Taking that observation as another objection aimed at jurisdiction, and assuming without deciding the applicability of § 11-1586 (c), supra, to such proceedings,7 we are not persuaded, on this record, that any testimony given was the product of a disclosure or use of “information concerning a juvenile before the court, directly or indirectly derived from the record, papers, files, or communications of the court, or acquired in the course of official duties * * (Emphasis supplied.) Indeed, the record reveals that the testimony given related to events immediately before and after arrest. Neither this administrative proceeding nor the testimony given can be said, on this record, to have derived from any assumed violation of § ll-1586(c), supra.
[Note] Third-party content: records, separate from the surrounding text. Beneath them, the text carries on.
-- ==== Sys2Proof/Proofs/Operations.lean ====
section
/-! The operations of the blocks as work: one lemma for each, in the order of the model. -/

namespace Sys2Proof.Machine

variable {p : Premises} {g : Debt} {s : State}

/-! ### Putting work together -/

theorem Work.foldl {α : Type} {f : State → α → State} (step : ∀ s x, Work p g s g (f s x)) : ∀ (l : List α) (s : State),
    Work p g s g (l.foldl f s)
  | [], _ => .refl
  | x :: rest, s => (step s x).trans (Work.foldl step rest (f s x))

theorem Work.ite {h : Debt} {t u : State} {c : Prop} [Decidable c] (first : Work p g s h t) (second : Work p g s h u) :
    Work p g s h (if c then t else u) := by split <;> assumption

/-! ### Shared operations -/

theorem work_postReport (r : Report) (s : State) : Work p g s g (postReport r s) := by
  cases r with
  | deposit d =>
    cases joined : absorb d s.tp.waiting with
    | none =>
      have new : postReport (.deposit d) s = placeReport (.deposit d) s := by simp only [postReport, joined]
      rw [new]
      exact .trunk (.placed _)
    | some waiting => rw [postReport_absorbed joined]; exact .trunk (.absorbed d waiting joined)
  | _ => exact .trunk (.placed _)

theorem work_sendDown (a : Station) (c : DownCommand) (s : State) : Work p g s g (sendDown a c s) := .street (.sent a c)

theorem work_reportChange (r : Row) (cause : StatusCause) (before s : State) : Work p g s g (reportChange r cause before s) := by
  unfold reportChange
  split
  · exact .refl
  · exact .ite (work_postReport _ _) .refl

theorem StationRow.Follows.of_same {old new : StationRow} (queue : new.queue.Sublist old.queue) (rejoin : new.rejoin = old.rejoin)
    (barred : new.state = .barred ↔ old.state = .barred) : old.Follows p s new where
  queue := queue
  rejoin _ _ _ := by simp only [StationRow.rejoins, rejoin, barred]; exact id
  zero _ _ zero := rejoin.trans zero

theorem StationRow.Follows.refl (row : StationRow) : row.Follows p s row := .of_same (List.Sublist.refl _) rfl Iff.rfl

/-- Rows changed, none of them leaving service. -/
theorem work_rows (rows : Table StationRow 62) (follows : ∀ a, (s.slc.rows.get a).Follows p s (rows.get a))
    (serial : ∀ a, (rows.get a).serial = (s.slc.rows.get a).serial)
    (live : ∀ a, (s.slc.rows.get a).StaysLive p s (rows.get a)) : Work p g s g { s with slc.rows := rows } :=
  .trans (.street (.rows rows ∅ follows serial fun a => .inr (live a)))
    (.weaken ⟨rfl, subset_rfl, .inr rfl, by simp, id⟩)

/-- One row changed, not leaving service. -/
theorem work_setStation {a : Station} {f : StationRow → StationRow} (follows : (s.slc.rows.get a).Follows p s (f (s.slc.rows.get a)))
    (serial : (f (s.slc.rows.get a)).serial = (s.slc.rows.get a).serial)
    (live : (s.slc.rows.get a).StaysLive p s (f (s.slc.rows.get a))) : Work p g s g (setStation a f s) := by
  refine work_rows _ (fun b => ?_) (fun b => ?_) fun b => ?_
  all_goals by_cases here : b = a
  · rw [here, Table.get_update_self]; exact follows
  · rw [Table.get_update_ne _ _ here]; exact .refl _
  · rw [here, Table.get_update_self]; exact serial
  · rw [Table.get_update_ne _ _ here]
  · rw [here, Table.get_update_self]; exact live
  · rw [Table.get_update_ne _ _ here]; exact .inl id

/-- One row changed; it may have left service, and its containers are to be settled. -/
theorem work_setStation_leaving {a : Station} {f : StationRow → StationRow}
    (follows : (s.slc.rows.get a).Follows p s (f (s.slc.rows.get a)))
    (serial : (f (s.slc.rows.get a)).serial = (s.slc.rows.get a).serial) :
    Work p g s { g with stations := g.stations ∪ {a} } (setStation a f s) := by
  refine .street (.rows _ {a} (fun b => ?_) (fun b => ?_) fun b => ?_)
  all_goals by_cases here : b = a
  · rw [here, Table.get_update_self]; exact follows
  · rw [Table.get_update_ne _ _ here]; exact .refl _
  · rw [here, Table.get_update_self]; exact serial
  · rw [Table.get_update_ne _ _ here]
  · exact .inl here
  · rw [Table.get_update_ne _ _ here]; exact .inr (.inl id)

theorem work_emptyDown (a : Station) (s : State) : Work p g s g (emptyDown a s) := by
  refine .trans (work_setStation (.of_same (List.nil_sublist _) rfl Iff.rfl) rfl (.inl id)) (.street (.loop _ rfl ?_ id))
  intro _ none_
  exact congrArg (Option.map (Turn.forget a)) none_

theorem work_dropRequest (r : Row) (s : State) : Work p g s g (dropRequest r s) := .desk (.dropped r)

theorem work_answer (k : Nat) (owed : g.replies = k + 1) (kind : CommandKind) (tag : Byte) (status : Status) (s : State) :
    Work p g s { g with replies := k } (answer kind tag status s) := .trunk (.replied k owed _ _ _ _)

theorem work_drawByte (s : State) : Work p g s g (drawByte s).2 := .rows (.aside s.tk s.ft.profiles (s.free + 1))

theorem work_clock (tk : Timekeeper) (s : State) : Work p g s g { s with tk := tk } := .rows (.aside tk s.ft.profiles s.free)

/-! ### Fill Tracker -/

/-- A container's membership re-evaluated in its turn. -/
theorem work_reevaluate {r : Row} (still : g.moved = none ∨ g.moved = some r) (s : State) :
    Work p g s { g with off := g.off \ {r}, moved := none } (reevaluate r s) := .rows (.member r still)

/-- A container's membership re-evaluated with nothing else in doubt. -/
theorem work_reevaluate_still (still : g.moved = none) (r : Row) (s : State) : Work p g s g (reevaluate r s) :=
  (work_reevaluate (.inl still) s).trans (.weaken ⟨rfl, Set.diff_subset, .inl rfl, subset_rfl, id⟩)

theorem work_insertOverflow {r : Row} (off : r ∈ g.off) (s : State) : Work p g s g (insertOverflow r s) := by
  unfold insertOverflow
  split
  · exact .refl
  · rename_i c config
    split
    · exact .refl
    · rename_i other
      split
      · exact .refl
      · rename_i i rd chosen
        have apart : onActiveRound s r = false := by simpa using (not_or.mp other).2
        refine .trans (.rows (.appended i rd (rd.inserting r) r .inserted (insertionSlot_some chosen).1 apart (by simp [config])
          rfl rfl rfl)) ?_
        exact .trans (work_postReport _ _) (.weaken ⟨rfl, Set.insert_subset off subset_rfl, .inr rfl, subset_rfl, id⟩)

/-- A container's row in doubt, then re-evaluated, is owed no more. -/
theorem covers_settled (r : Row) (still : g.moved = none) :
    g.Covers { g with off := insert r g.off \ {r}, moved := none } :=
  ⟨rfl, fun x hx => (Set.mem_insert_iff.mp hx.1).resolve_left hx.2, .inl rfl, subset_rfl, id⟩

theorem work_changeFill (still : g.moved = none) (r : Row) (f : Fill) (s : State) : Work p g s g (changeFill r f s) := by
  refine .trans (t := setFill r (fun _ => f) s) (.rows (.filled r _ (.inl still))) ?_
  have overflow : Work p { g with off := insert r g.off, moved := some r } (setFill r (fun _ => f) s)
      { g with off := insert r g.off, moved := some r }
      (if f.fill = .overflow ∧ (fillOf s r).fill ≠ .overflow then insertOverflow r (setFill r (fun _ => f) s)
        else setFill r (fun _ => f) s) :=
    .ite (work_insertOverflow (Set.mem_insert r _) _) .refl
  exact overflow.trans ((work_reevaluate (.inr rfl) _).trans (.weaken (covers_settled r still)))

theorem work_sampleEvent (still : g.moved = none) (r : Row) (echo : Nat) (temperature : Int) (lidOpen : Bool) (s : State) :
    Work p g s g (sampleEvent r echo temperature lidOpen s) := by
  unfold sampleEvent
  split
  · exact .refl
  · refine .ite .refl (.trans (.ite (.rows (.marked r _ fun x => ?_)) (work_changeFill still _ _ _)) (work_reportChange _ _ _ _))
    exact ⟨rfl, rfl⟩

theorem work_creditDeposit (still : g.moved = none) (r : Row) (s : State) : Work p g s g (creditDeposit r s) :=
  work_changeFill still _ _ _

theorem work_countDown (s : State) : Work p g s g (countDown s) := by
  unfold countDown
  refine .ite .refl (.trans (.rows (.recounted (s.ft.rows.map fun row =>
    if row.config.isSome then { row with fill := { row.fill with ttf := row.fill.ttf - 1 } } else row) fun r => ?_))
    (.weaken ⟨rfl, by simp, .inl rfl, subset_rfl, id⟩))
  rw [Table.get_map]
  split <;> rfl

theorem work_watchStale (r : Row) (s : State) : Work p g s g (watchStale r s) := by
  unfold watchStale
  exact .ite (.trans (.rows (.marked r (fun f => { f with health := .suspect }) fun x => ⟨rfl, rfl⟩))
    (work_reportChange _ _ _ _)) .refl

/-! ### Admission Unit -/

/-- The unit's counts or tables changed. -/
theorem work_desk (u : AdmissionUnit) (deposits : u.deposits = s.au.deposits) (requests : u.requests = s.au.requests)
    (accounts : u.accounts = s.au.accounts) (range : s.au.inRange → u.inRange) : Work p g s g { s with au := u } :=
  .desk (.desk u deposits (by rw [requests]) (fun n => by rw [accounts]) range)

theorem work_denied (s : State) : Work p g s g { s with au.denials := bump s.au.denials } :=
  work_desk _ rfl rfl rfl fun ⟨grants, _, releases, closes⟩ => ⟨grants, bump_le _ _, releases, closes⟩

theorem work_sendDeny (a : Station) (bay tag : Byte) (reason : DenyReason) (redirect : Option Redirect) (s : State) :
    Work p g s g (sendDeny a bay tag reason redirect s) := (work_sendDown _ _ _).trans (work_denied _)

theorem work_denyRequest (q : Request) (reason : DenyReason) (redirect : Option Redirect) (s : State) :
    Work p g s g (denyRequest q reason redirect s) := (work_sendDeny _ _ _ _ _ _).trans (work_dropRequest _ _)

theorem postDown_snd {a : Station} {c : DownCommand} {s t : State} {post : Post} (posted : postDown a c s = (post, t)) :
    t = sendDown a c s := by rw [sendDown, posted]

theorem sendDown_slc (a : Station) (c : DownCommand) (s : State) : sendDown a c s = { s with slc := (sendDown a c s).slc } := by
  rcases sendDown_eq a c s with same | pushed
  · rw [same]
  · rw [pushed]
    rfl

/-- A deposit withdrawn, its account as it was: its cost is let go, and is 0 unless it is charged. -/
theorem work_withdrawn {r : Row} {d : OpenDeposit} {old : Account} (deposit : s.au.deposits.get r = some d)
    (free : d.kind ≠ .charged → d.cost = 0) (held : old.held = (s.au.accounts.get d.account).held - d.cost) :
    Work p g s g (setAccount d.account (fun _ => old) (setDeposit r none s)) := by
  refine .desk (.ended r d (s.au.accounts.update d.account fun _ => old) deposit fun n => ?_)
  by_cases here : n = d.account
  · rw [here, Table.get_update_self, held]
    by_cases charged : d.kind = .charged
    · rw [if_pos ⟨rfl, charged⟩]
    · rw [if_neg fun h => charged h.2, free charged]
      rfl
  · rw [if_neg fun h => here h.1, Table.get_update_ne _ _ here]

theorem work_grantRequest {q : Request} {card : CardRecord} {kind : GrantKind} {cost : Nat} (asked : q ∈ s.au.requests)
    (free : kind ≠ .charged → cost = 0) : Work p g s g (grantRequest q card kind cost s) := by
  have granted : Work p g s g (dropRequest q.row (setDeposit q.row (some (grantedDeposit q card kind cost s))
      (setAccount card.account (fun a => { a with held := a.held + cost }) s))) :=
    .desk (.granted q (grantedDeposit q card kind cost s) asked free)
  unfold grantedDeposit at granted
  unfold grantRequest
  simp only
  split
  · rename_i posted
    rw [postDown_snd posted]
    refine granted.trans ((work_sendDown _ _ _).trans (work_desk _ rfl rfl rfl ?_))
    exact fun ⟨_, denials, releases, closes⟩ => ⟨bump_le _ _, denials, releases, closes⟩
  · rename_i posted
    rw [postDown_snd posted]
    have withdrawn := work_withdrawn (p := p) (g := g) (r := q.row) (old := s.au.accounts.get card.account) (d := grantedDeposit q card kind cost s)
      (s := sendDown q.station (.grant q.bay q.tag) (dropRequest q.row (setDeposit q.row
        (some (grantedDeposit q card kind cost s)) (setAccount card.account (fun a => { a with held := a.held + cost }) s))))
      (by rw [sendDown_slc]; exact Table.get_set_self _ _ _) free
      (by rw [sendDown_slc]; exact (congrArg (fun a : Account => a.held - cost) (Table.get_update_self _ _ _)).trans
            (Nat.add_sub_cancel _ _) |>.symm)
    exact granted.trans ((work_sendDown _ _ _).trans (withdrawn.trans (work_denied _)))
  · rename_i posted
    rw [postDown_snd posted]
    exact granted.trans (work_sendDown _ _ _)

theorem accountVerdict_free {c : ContainerConfig} {card : CardRecord} {kind : GrantKind} {cost : Nat}
    (verdict : accountVerdict s c card = .ok (kind, cost)) : kind ≠ .charged → cost = 0 := by
  intro other
  simp only [accountVerdict] at verdict
  split at verdict
  · cases verdict
  · split at verdict
    · split at verdict
      · cases verdict; rfl
      · cases verdict
    · split at verdict
      · cases verdict; rfl
      · split at verdict
        · cases verdict
        · cases verdict; exact absurd rfl other
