-- ==== Sys2Proof/Proofs/Canonical.lean ====
section
/-! The steps keep the record memory in its canonical form (log 3). -/

namespace Sys2Proof.Machine

variable {p : Premises} {g h : Debt} {s t : State}

/-- A step keeps what its command keeps, as far as the waiting commands do not matter. -/
theorem step_keeps {law : State → Prop} (blind : ∀ s rest, law s → law { s with pending := rest })
    (kept : ∀ c s t, law s → exec c s = .next t → law t)
    {s t : State} (holds : law s) (next : step s = .next t) : law t := by
  unfold step at next
  split at next
  · cases next
    exact holds
  · rename_i c rest _
    exact kept c _ t (blind s rest holds) next

theorem trunkMove_memory (move : TrunkMove g s h t) : t.memory = s.memory := by
  cases move with
  | placed r => exact (kept_placeReport r s).memory
  | replied => exact (kept_queueReply _ _ _ _ s).memory
  | _ => rfl

theorem streetMove_memory (move : StreetMove p g s h t) : t.memory = s.memory := by
  cases move with
  | sent a c => exact (kept_sendDown a c s).memory
  | _ => rfl

theorem cardsMove_memory (move : CardsMove p g s h t) : t.memory = s.memory := by cases move <;> rfl

theorem deskMove_memory (move : DeskMove p s t) : t.memory = s.memory := by cases move <;> rfl

theorem rowMove_memory (move : RowMove g s h t) : t.memory = s.memory := by
  cases move with
  | lifted step x v f => exact (kept_setStep step f s).memory
  | finished step r v f => exact (kept_setStep step f s).memory
  | _ => rfl

theorem memoryMove_wf (move : MemoryMove p g s h t) (wf : s.memory.wf = true) : t.memory.wf = true := by
  cases move with
  | device m keeps => exact keeps wf
  | _ => exact wf

theorem applyRejoinLimit_memory (old new : Nat) (s : State) : (applyRejoinLimit old new s).memory = s.memory := by
  unfold applyRejoinLimit
  split <;> rfl

theorem work_wf (work : Work p g s h t) (wf : s.memory.wf = true) : t.memory.wf = true := by
  induction work with
  | trans _ _ first second => exact second (first wf)
  | trunk move => exact trunkMove_memory move ▸ wf
  | street move => exact streetMove_memory move ▸ wf
  | desk move => exact deskMove_memory move ▸ wf
  | cards move => exact cardsMove_memory move ▸ wf
  | rows move => exact rowMove_memory move ▸ wf
  | memory move => exact memoryMove_wf move wf
  | params => rw [applyRejoinLimit_memory]; exact wf
  | shut m keeps => exact keeps wf
  | cold m keeps => exact keeps wf
  | _ => exact wf

/-- Settles O55, by the work of a command: a move that writes the device keeps the form, and every other leaves the device. -/
theorem stepKeepsTheMemoryCanonical : Obligations.StepKeepsTheMemoryCanonical := by
  intro s t wf next
  exact step_keeps (law := State.memoryWf) (fun _ _ wf => wf) (fun _ _ _ wf next => work_wf (exec_work next) wf) wf next

end Sys2Proof.Machine
end

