/-! ### The configuration -/

theorem roundsLaw_entered {r : Row} {c : ContainerConfig} {fill : Fill} {service : Table Service 192} (law : s.roundsLaw)
    (same : ∀ x, service.get x = if x = r ∧ configOf s r = none then .inUse else serviceOf s x) :
    ({ s with ft.rows := s.ft.rows.set r { config := some c, fill := fill }, rm.service := service }).roundsLaw := by
  refine law.of_slots rfl (fun x q there lifts => ?_) fun x there => ?_
  · change (service.get x).lifts q
    rw [same x, if_neg]
    · exact lifts
    · rintro ⟨rfl, empty⟩
      simp [empty] at there
  · simp only [configOf, Table.get_set]
    split
    · rfl
    · exact there

theorem roundsLaw_emptied {r : Row} (law : s.roundsLaw) (traffic : hasTraffic s r = false) :
    ({ s with
        ft := { s.ft with queue := s.ft.queue.filter (· != r), rows := s.ft.rows.set r ContainerRow.cold }
        rm.service := s.rm.service.set r .inUse }).roundsLaw := by
  obtain ⟨_, noSteps⟩ := Bool.or_eq_false_iff.mp traffic
  have elsewhere {q : StepRef} {y : Step} (at_ : stepAt s q = some y) : y.row ≠ r := by
    intro row
    obtain ⟨rd, slot, mem⟩ := Option.bind_eq_some_iff.mp at_
    have some_ : (s.rm.slots.rows.any fun slot => slot.any fun rd => rd.steps.any fun st => st.row == r) = true :=
      Table.any_rows.mpr ⟨q.slot, by rw [slot]; exact List.any_eq_true.mpr ⟨y, List.mem_of_getElem? mem, by simp [row]⟩⟩
    simp [noSteps] at some_
  refine law.of_steps (fun i b slot => ⟨b, slot, rfl, rfl⟩) (fun q y at_ => ⟨y, at_, rfl, id⟩) (fun q y at_ is => ?_)
    fun q y at_ there => ?_
  · change ((s.rm.service.set r .inUse).get y.row).lifts q
    rw [Table.get_set_ne (elsewhere at_)]
    exact law.lifting q y at_ is
  · change ((s.ft.rows.set r ContainerRow.cold).get y.row).config.isSome = true
    rw [Table.get_set_ne (elsewhere at_)]
    exact there

theorem roundsLaw_restored {r : Row} {c : ContainerConfig} (law : s.roundsLaw) :
    ({ s with ft.rows := s.ft.rows.update r fun row => { row with config := some c } }).roundsLaw := by
  refine law.of_slots rfl (fun _ _ _ lifts => lifts) fun x there => ?_
  by_cases at_ : x = r
  · simp [configOf, at_]
  · simpa [configOf, at_] using there

/-- With every slot free the law holds. -/
theorem roundsLaw_free (free : t.rm.slots = Table.replicate 4 none) : t.roundsLaw := by
  have none (q : StepRef) : stepAt t q = none := by simp [stepAt, free]
  exact ⟨fun _ _ _ _ slot => by simp [free] at slot, fun _ _ _ _ slot => by simp [free] at slot,
    fun q _ _ _ at_ => by simp [none] at at_, fun q _ at_ => by simp [none] at at_, fun q _ at_ => by simp [none] at at_⟩

theorem work_roundsLaw (work : Work p g s h t) (law : s.roundsLaw) : t.roundsLaw := by
  induction work with
  | refl | weaken | cleaned => exact law
  | trans _ _ first second => exact second (first law)
  | trunk move =>
    obtain ⟨u, k, rfl, rfl⟩ := trunkMove_frame move
    exact law.of_blocks rfl fun _ => rfl
  | street move =>
    obtain ⟨u, st, rfl, rfl⟩ := streetMove_frame move
    exact law.of_blocks rfl fun _ => rfl
  | desk move =>
    obtain ⟨u, v, rfl⟩ := deskMove_frame move
    exact law.of_blocks rfl fun _ => rfl
  | cards move =>
    obtain ⟨u, b, rfl, rfl⟩ := cardsMove_frame move
    exact law.of_blocks rfl fun _ => rfl
  | rows move => exact rowMove_roundsLaw move law
  | memory move =>
    obtain ⟨u, m, k, rfl, rfl⟩ := memoryMove_frame move
    exact law.of_blocks rfl fun _ => rfl
  | entered r c fill service _ same => exact roundsLaw_entered law same
  | emptied r traffic => exact roundsLaw_emptied law traffic
  | restored => exact roundsLaw_restored law
  | @params g s q =>
    obtain ⟨rows, same⟩ := applyRejoinLimit_frame s.tp.effective.rejoinLimit q.rejoinLimit { s with tp := s.tp.withEffective q }
    rw [same]
    exact law.of_blocks rfl fun _ => rfl
  | cold => exact roundsLaw_free rfl
  | _ => exact law.of_blocks rfl fun _ => rfl

/-- Settles O58, by the work of a command with the containers it has yet to re-evaluate. -/
theorem stepKeepsTheServiceQueue : Obligations.StepKeepsTheServiceQueue := by
  refine ⟨fun s t law next => ?_, fun s t _ law next => ?_⟩
  · refine step_keeps (law := State.serviceLaw) (fun s rest law => ?_) exec_serviceLaw law next
    have served : ({ s with pending := rest }).Serviced Debt.none := (serviced_none law).of_blocks rfl rfl rfl rfl rfl rfl rfl
    exact ⟨served.queueLaw, served.steps, law.restore⟩
  · exact step_keeps (law := State.roundsLaw) (fun _ _ law => law.of_blocks rfl fun _ => rfl)
      (fun _ _ _ law next => work_roundsLaw (exec_work next) law) law next

end Sys2Proof.Machine
end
Petitioner’s remaining contention deals with a statement by the arresting officer that petitioner refused to give a urine specimen. Immediately after hearing of petitioner’s statement about drinking “six beers at home” the Permit Control Officer asked: “Was there a chance of [a]' urine specimen being taken?” The arresting officer replied: “No sir. Refused.” No-further testimony was given on the subject. In View of the testimony relating to the odoriferous condition of the car and petitioner, his unsteady condition, and an unchallenged admission that he had earlier consumed a substantial quantity of beer, we conclude that such reference to petitioner’s refusal was not of sufficient magnitude to fatally infect the fairness of the hearing. Accordingly, the order of suspension is

Affirmed.

. Petitioner was a child seventeen years of age. See D.C.Code 1967, § 16-2301. At the time of the hearing petitioner was awaiting disposition of a petition filed against him in Juvenile Court arising out of the incident in question.

. Such conduct was alleged to have amounted to operation of a motor vehicle in such a manner as to show a flagrant disregard for the safety of persons or property. See Part V, Section 5(a), Traffic and Motor Vehicle Regulations.

.Beginning on its effective date, October 21, 1969 the District of Columbia Administrative Procedure Act, D.C.Code, §q 1-1501 et seq., permits immediate review of such an unsuccessful challenge to jurisdiction by this Court unless the Court shall otherwise defer decision. D.C. Code 1967, § 1-1510, (1969 Supp. II).

. Commonwealth v. Cronin, 336 Pa. 469, 9 A.2d 408, 125 A.L.R. 1455 (1939).

. It would indeed strain reason to conclude, in the absence of express legislative intent, that Congress intended, for the sake of safety in the streets, to permit suspension, pendente lite, of an adult’s driver’s license hut not that of a juvenile.

. That section provides:

“Whoever, except for the purposes permitted and in the manner provided by subsections (a) and (b) of this section, discloses, receives, or makes use of, or authorizes, knowingly permits, participates in, or acquiesces in, the use of information concerning a juvenile before the court, directly or indirectly derived from the records, papers, files, or communications of the court, or acquired in the course of official duties, upon conviction thereof, shall be guilty of a misdemeanor, and shall be fined not more than $100 or imprisoned not more than ninety days, or both.”

. See D.C.Code 1967, § 40-609 (e), Stuart v. District of Columbia, D.C.Mun.App., 157 A.2d 294 (1960) and Davis v. District of Columbia, D.C.App., 247 A.2d 417 (1968). But cf. Schmerber v. California, 384 U.S. 757, 771, 86 S.Ct. 1826, 16 L.Ed. 2d 908 (1966).